/-- Settles O56: what a reset, an instruction that completes and one that is passed over can do to `halt` and `engineStuck`. -/
theorem runStateTransitions : Obligations.RunStateTransitions := by
  intro s t h
  rcases step_next h with ⟨_, rfl⟩ | ⟨d, rest, hs, rfl⟩ | ⟨x, i, rest, hs, hd, hn | ⟨f, hf, rfl⟩⟩
  · refine ⟨?_, ?_, ?_, ?_⟩ <;> intro hbefore hafter <;> simp [hbefore] at hafter
  · have hreset : s.TakesReset := ⟨d, rest, hs⟩
    refine ⟨fun hhalt hrun => ?_, fun _ _ => .inr (.inr hreset), fun hfree hstuck => ?_, fun _ _ => .inr hreset⟩
    · simp [systemReset_halt d (s := { s with inbox := rest }) hhalt] at hrun
    · simp [systemReset_engineStuck d (s := { s with inbox := rest }) hfree] at hstuck
  · have htakes : s.Takes i := ⟨x, rest, hs, hd⟩
    refine ⟨fun hhalt hrun => ?_, fun hrun hhalt => ?_, fun hfree hstuck => ?_, fun hstuck hfree => .inl ?_⟩
    · obtain ⟨a, d, rfl⟩ := exec_halt_cleared hn hhalt hrun
      exact ⟨a, d, htakes⟩
    · rcases exec_halt_set hn hrun hhalt with ⟨a, d, rfl⟩ | rfl
      · exact .inl ⟨a, d, htakes⟩
      · exact .inr (.inl htakes)
    · simp [exec_engineStuck_of_free hn hfree] at hstuck
    · rcases engineStuck_of_next hn with hkept | ⟨a, d, rfl, hhalt, hlock⟩
      · simp [hstuck, hfree] at hkept
      · rw [lockBits_eq] at hlock
        exact ⟨a, d, htakes, hhalt, of_decide_eq_false hlock⟩
  · refine ⟨fun hhalt hrun => ?_, fun hrun hhalt => ?_, fun hfree hstuck => ?_, fun hstuck hfree => ?_⟩
    · simp [hhalt] at hrun
    · simp [hrun] at hhalt
    · obtain ⟨p, rfl, hgrant, hheld, hnone⟩ := sticks_of_fault hf (by simpa [hfree] using hstuck)
      obtain ⟨h0, h1⟩ := (fillBank_none s.blk).mp hnone
      exact ⟨p, ⟨x, rest, hs, hd⟩, (engineGrant_iff s.blk).mp hgrant, (pageHeld_eq_false_iff s.blk p).mp hheld, h0, h1⟩
    · simp [hstuck] at hfree

end Sys2Proof.Machine

namespace Sys2Proof

open Machine

/-- Settles O54: outside control space the access is made, and the event does nothing more but hand a byte read to the Engine. It
stands outside `Machine`, where its name is the model's `engineBus`. -/
theorem engineBus : Obligations.EngineBus := by
  intro s addr d hwf hstep haddr
  obtain ⟨v, t, hread, hreads⟩ := chipBusRead_ok (s := s) haddr
  obtain ⟨u, hwrite, hwrites⟩ := chipBusWrite_ok (v := d) hwf haddr
  exact ⟨⟨t, v, hreads, exec_engBus_read hstep hread⟩, ⟨u, hwrites, exec_engBus_write hstep hwrite⟩⟩

end Sys2Proof

/-! The Host's and the Debugger's transactions always complete (spec/60_exceptions.md R260): each takes nothing from the schedule and
logs no stuck step. -/

namespace Sys2Proof.Machine

/-- The schedule of `t` is that of `s`, and the trace goes on from `s` to `t` by events none of which marks a step as stuck. -/
def State.GoesOnTo (s t : State) : Prop := t.inbox = s.inbox ∧ ∃ ev, t.trace = s.trace ++ ev ∧ ∀ f, BusEvent.stuck f ∉ ev

theorem State.GoesOnTo.trans {s t u : State} (h : s.GoesOnTo t) (h' : t.GoesOnTo u) : s.GoesOnTo u := by
  obtain ⟨hinbox, ev, htrace, hev⟩ := h
  obtain ⟨hinbox', ev', htrace', hev'⟩ := h'
  exact ⟨hinbox'.trans hinbox, ev ++ ev', by rw [htrace', htrace, List.append_assoc],
    fun f hf => (List.mem_append.1 hf).elim (hev f) (hev' f)⟩

theorem emit_goesOn (s : State) {e : BusEvent} (he : ∀ f, e ≠ .stuck f) : s.GoesOnTo (s.emit e) :=
  ⟨rfl, [e], rfl, fun f hf => he f (List.mem_singleton.1 hf).symm⟩

/-! ## The window -/

theorem stuck_notMem_syncEvents (a : Access) (f : Fault) : BusEvent.stuck f ∉ syncEvents a := by
  cases hdbg : a.dbg <;> simp [syncEvents, hdbg]

theorem afterRead_goesOn (s : State) (a : Access) (d : Byte) : s.GoesOnTo (s.afterRead a d) :=
  ⟨rfl, _, rfl, fun f => by simp [stuck_notMem_syncEvents]⟩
---------------
* _EXERCISE AIM_: Your answer should consist only of the lines above between the line holding "s.GoesOnTo u := by" and the line holding "f (List.mem_singleton.1 hf).symm⟩", inclusive, each transcribed exactly.

* _THE COMPLETED TASK_:
theorem State.GoesOnTo.trans {s t u : State} (h : s.GoesOnTo t) (h' : t.GoesOnTo u) : s.GoesOnTo u := by
  obtain ⟨hinbox, ev, htrace, hev⟩ := h
  obtain ⟨hinbox', ev', htrace', hev'⟩ := h'
  exact ⟨hinbox'.trans hinbox, ev ++ ev', by rw [htrace', htrace, List.append_assoc],
    fun f hf => (List.mem_append.1 hf).elim (hev f) (hev' f)⟩

theorem emit_goesOn (s : State) {e : BusEvent} (he : ∀ f, e ≠ .stuck f) : s.GoesOnTo (s.emit e) :=
  ⟨rfl, [e], rfl, fun f hf => he f (List.mem_singleton.1 hf).symm⟩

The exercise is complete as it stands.